Endless meetings, it turned out, are Chelsea’s forte, although Rob joins her for some. “She has the sort of endurance and toughness,” Rob said. “I’d rather get stung by a hive of bees.”

Neighborhood council members, used to dealing with irritated constituents, tend to be startled and pleased by the McFarlands. At a committee meeting of the South Robertson Neighborhoods Council, the two, finishing each other’s sentences, answered questions about wasps, feral hives, stings, allergies, industrial agriculture, swarms, why bees are disappearing, laws in other cities and tainted honey.

Besides Mar Vista, the McFarlands have won support from the neighborhood councils of Del Ray, Greater Griffith Park, South Robertson, Silver Lake, Hollywood United, Atwater Village and West L.A.

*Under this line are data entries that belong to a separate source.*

theorem decodeWord_fmtX (f : BitVec 4) (b : Byte) (c : RegIx → Instr)
    (h : SelectedBy 0xF0FF (fmtX f 0 b) fun w => c (xField w)) (x : RegIx) : decodeWord (fmtX f x b) = c x := by
  simp only [h _ (fmtX_row f x b), xField_fmtX]

theorem decodeWord_of_unrecognized {w : Word} (h : unrecognizedWord w = true) : decodeWord w = .unrec w :=
  decodeWord_of_noRow ((unrecognizedWord_iff_noRow w).1 h)

theorem decodeWord_encode {i : Instr} (hwf : i.wf = true) : decodeWord (encode i) = i := by
  cases i with
  | cls => exact selectedBy_row 0 (by decide) _ rfl
  | ret => exact selectedBy_row 1 (by decide) _ rfl
  | jp nnn => exact decodeWord_fmtNNN 0x1 .jp (selectedBy_row 2 (by decide)) nnn
  | call nnn => exact decodeWord_fmtNNN 0x2 .call (selectedBy_row 3 (by decide)) nnn
  | seImm x nn => exact decodeWord_fmtXNN 0x3 .seImm (selectedBy_row 4 (by decide)) x nn
  | sneImm x nn => exact decodeWord_fmtXNN 0x4 .sneImm (selectedBy_row 5 (by decide)) x nn
  | seReg x y => exact decodeWord_fmtXY 0x5 0x0 .seReg (selectedBy_row 6 (by decide)) x y
  | ldImm x nn => exact decodeWord_fmtXNN 0x6 .ldImm (selectedBy_row 7 (by decide)) x nn
  | addImm x nn => exact decodeWord_fmtXNN 0x7 .addImm (selectedBy_row 8 (by decide)) x nn
  | ldReg x y => exact decodeWord_fmtXY 0x8 0x0 .ldReg (selectedBy_row 9 (by decide)) x y
  | orReg x y => exact decodeWord_fmtXY 0x8 0x1 .orReg (selectedBy_row 10 (by decide)) x y
  | andReg x y => exact decodeWord_fmtXY 0x8 0x2 .andReg (selectedBy_row 11 (by decide)) x y
  | xorReg x y => exact decodeWord_fmtXY 0x8 0x3 .xorReg (selectedBy_row 12 (by decide)) x y
  | addReg x y => exact decodeWord_fmtXY 0x8 0x4 .addReg (selectedBy_row 13 (by decide)) x y
  | sub x y => exact decodeWord_fmtXY 0x8 0x5 .sub (selectedBy_row 14 (by decide)) x y
  | shr x y => exact decodeWord_fmtXY 0x8 0x6 .shr (selectedBy_row 15 (by decide)) x y
  | subn x y => exact decodeWord_fmtXY 0x8 0x7 .subn (selectedBy_row 16 (by decide)) x y
  | shl x y => exact decodeWord_fmtXY 0x8 0xE .shl (selectedBy_row 17 (by decide)) x y
  | sneReg x y => exact decodeWord_fmtXY 0x9 0x0 .sneReg (selectedBy_row 18 (by decide)) x y
  | ldI nnn => exact decodeWord_fmtNNN 0xA .ldI (selectedBy_row 19 (by decide)) nnn
  | jpV0 nnn => exact decodeWord_fmtNNN 0xB .jpV0 (selectedBy_row 20 (by decide)) nnn
  | rnd x nn => exact decodeWord_fmtXNN 0xC .rnd (selectedBy_row 21 (by decide)) x nn
  | drw x y n => exact decodeWord_fmtXYN 0xD .drw (selectedBy_row 22 (by decide)) x y n
  | skp x => exact decodeWord_fmtX 0xE 0x9E .skp (selectedBy_row 23 (by decide)) x
  | sknp x => exact decodeWord_fmtX 0xE 0xA1 .sknp (selectedBy_row 24 (by decide)) x
  | ldVxDt x => exact decodeWord_fmtX 0xF 0x07 .ldVxDt (selectedBy_row 25 (by decide)) x
  | ldVxK x => exact decodeWord_fmtX 0xF 0x0A .ldVxK (selectedBy_row 26 (by decide)) x
  | ldDtVx x => exact decodeWord_fmtX 0xF 0x15 .ldDtVx (selectedBy_row 27 (by decide)) x
  | ldStVx x => exact decodeWord_fmtX 0xF 0x18 .ldStVx (selectedBy_row 28 (by decide)) x
  | addI x => exact decodeWord_fmtX 0xF 0x1E .addI (selectedBy_row 29 (by decide)) x
  | ldF x => exact decodeWord_fmtX 0xF 0x29 .ldF (selectedBy_row 30 (by decide)) x
  | ldB x => exact decodeWord_fmtX 0xF 0x33 .ldB (selectedBy_row 31 (by decide)) x
  | ldMemVx x => exact decodeWord_fmtX 0xF 0x55 .ldMemVx (selectedBy_row 32 (by decide)) x
  | ldVxMem x => exact decodeWord_fmtX 0xF 0x65 .ldVxMem (selectedBy_row 33 (by decide)) x
  | unrec op => exact decodeWord_of_unrecognized hwf

/-- Settles O3: by the instructions, each read back by the row of its format; the bytes of a word are fetched as that word. -/
theorem decodeOfEncode : Obligations.DecodeOfEncode := by
  intro i rest hwf
  have hword := decodeWord_encode hwf
  exact ⟨hword, by rw [encodeBytes, decodeBytes_bytesOfWord, hword]⟩

/-! ### From a word to its instruction and back: the fields of a word that a row selects fill the row's format again -/

/-- What the row builds from a word it selects is well formed and encodes to that word. -/
def OpcodeRow.Inverts (r : OpcodeRow) : Prop :=
  ∀ w, r.selects w = true → (r.build w).wf = true ∧ encode (r.build w) = w

/-- A row of a format inverts if its constructor is encoded by the format with the fields of the word. -/
theorem OpcodeRow.inverts_of_format {r : OpcodeRow} (hwf : ∀ w, (r.build w).wf = true)
    (hfmt : ∀ w, r.selects w = true → (encode (r.build w)).toNat = w.toNat) : r.Inverts :=
  fun w hw => ⟨hwf w, BitVec.eq_of_toNat_eq (hfmt w hw)⟩

theorem inverts_NNN (f : BitVec 4) (c : Addr12 → Instr) (hwf : ∀ nnn, (c nnn).wf = true := by intros; rfl)
    (henc : ∀ nnn, encode (c nnn) = fmtNNN f nnn := by intros; rfl) :
    OpcodeRow.Inverts ⟨0xF000, fmtNNN f 0, fun w => c (nnnField w)⟩ := by
  refine OpcodeRow.inverts_of_format (fun w => hwf _) fun w hw => ?_
  have hsel := (selects_F000 _ _ _).1 hw
  simp only [fmtNNN_toNat, BitVec.ofNat_eq_ofNat, BitVec.toNat_ofNat] at hsel
  rw [henc, fmtNNN_toNat, nnnField_toNat]
  omega

theorem inverts_XNN (f : BitVec 4) (c : RegIx → Byte → Instr) (hwf : ∀ x nn, (c x nn).wf = true := by intros; rfl)
    (henc : ∀ x nn, encode (c x nn) = fmtXNN f x nn := by intros; rfl) :
    OpcodeRow.Inverts ⟨0xF000, fmtXNN f 0 0, fun w => c (xField w) (nnField w)⟩ := by
  refine OpcodeRow.inverts_of_format (fun w => hwf _ _) fun w hw => ?_
  have hsel := (selects_F000 _ _ _).1 hw
  simp only [fmtXNN_toNat, Fin.val_zero, BitVec.ofNat_eq_ofNat, BitVec.toNat_ofNat] at hsel
  rw [henc, fmtXNN_toNat, xField_val, nnField_toNat]
  omega

theorem inverts_XY (f n : BitVec 4) (c : RegIx → RegIx → Instr) (hwf : ∀ x y, (c x y).wf = true := by intros; rfl)
    (henc : ∀ x y, encode (c x y) = fmtXYN f x y n := by intros; rfl) :
    OpcodeRow.Inverts ⟨0xF00F, fmtXYN f 0 0 n, fun w => c (xField w) (yField w)⟩ := by
  refine OpcodeRow.inverts_of_format (fun w => hwf _ _) fun w hw => ?_
  have hsel := (selects_F00F _ _ _).1 hw
  simp only [fmtXYN_toNat, Fin.val_zero] at hsel
  rw [henc, fmtXYN_toNat, xField_val, yField_val]
  omega

theorem inverts_XYN (f : BitVec 4) (c : RegIx → RegIx → Height → Instr)
    (hwf : ∀ x y n, (c x y n).wf = true := by intros; rfl)
    (henc : ∀ x y n, encode (c x y n) = fmtXYN f x y (nibble n) := by intros; rfl) :
    OpcodeRow.Inverts ⟨0xF000, fmtXYN f 0 0 0, fun w => c (xField w) (yField w) (nField w)⟩ := by
  refine OpcodeRow.inverts_of_format (fun w => hwf _ _ _) fun w hw => ?_
  have hsel := (selects_F000 _ _ _).1 hw
  simp only [fmtXYN_toNat, Fin.val_zero, BitVec.ofNat_eq_ofNat, BitVec.toNat_ofNat] at hsel
  rw [henc, fmtXYN_toNat, xField_val, yField_val, nibble_toNat, nField_val]
  omega

theorem inverts_X (f : BitVec 4) (b : Byte) (c : RegIx → Instr) (hwf : ∀ x, (c x).wf = true := by intros; rfl)
    (henc : ∀ x, encode (c x) = fmtX f x b := by intros; rfl) :
    OpcodeRow.Inverts ⟨0xF0FF, fmtX f 0 b, fun w => c (xField w)⟩ := by
  refine OpcodeRow.inverts_of_format (fun w => hwf _) fun w hw => ?_
  have hsel := (selects_F0FF _ _ _).1 hw
  simp only [fmtX_toNat, Fin.val_zero] at hsel
  rw [henc, fmtX_toNat, xField_val]
  omega

theorem inverts_closed (i : Instr) (hwf : i.wf = true := by rfl) : OpcodeRow.Inverts ⟨0xFFFF, encode i, fun _ => i⟩ :=
  OpcodeRow.inverts_of_format (fun _ => hwf) fun _ hw => ((selects_FFFF _ _ _).1 hw).2.symm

And they won Rosendahl’s admiration. “They’re both very positive spirits. They both take this seriously, and I enjoy that,” said the councilman, who can extemporize eloquently about the role the endangered honeybee plays in pollinating flowers, fruits and vegetables, and in making honey and beeswax.

The trouble with honeybees, of course, is that they can sting and some people are extremely allergic.

“That is a huge issue,” Rosendahl said, adding that any ordinance will have to deal with the issue of neighbors. “Education is part of the process. A bee doesn’t come after you unless you somehow disturb them.”

Nearly every weekend, the McFarlands can be found somewhere talking up honeybees.

On one sunny-warm, breezy-cool, everything-blooming day, Rob stood behind a table with a display case filled with bees scurrying around a honeycomb, explaining their highly complex habits.

“I’m sorry,” interrupted Donna Salvini, who lives in Venice and has an organic garden she said is frequented by honeybees that just calmly hang out. “I just find that insanely exciting.”

“It is, it is,” Rob said.

“Because there’s really nothing more magical,” Salvini said. “I mean they just do so much.”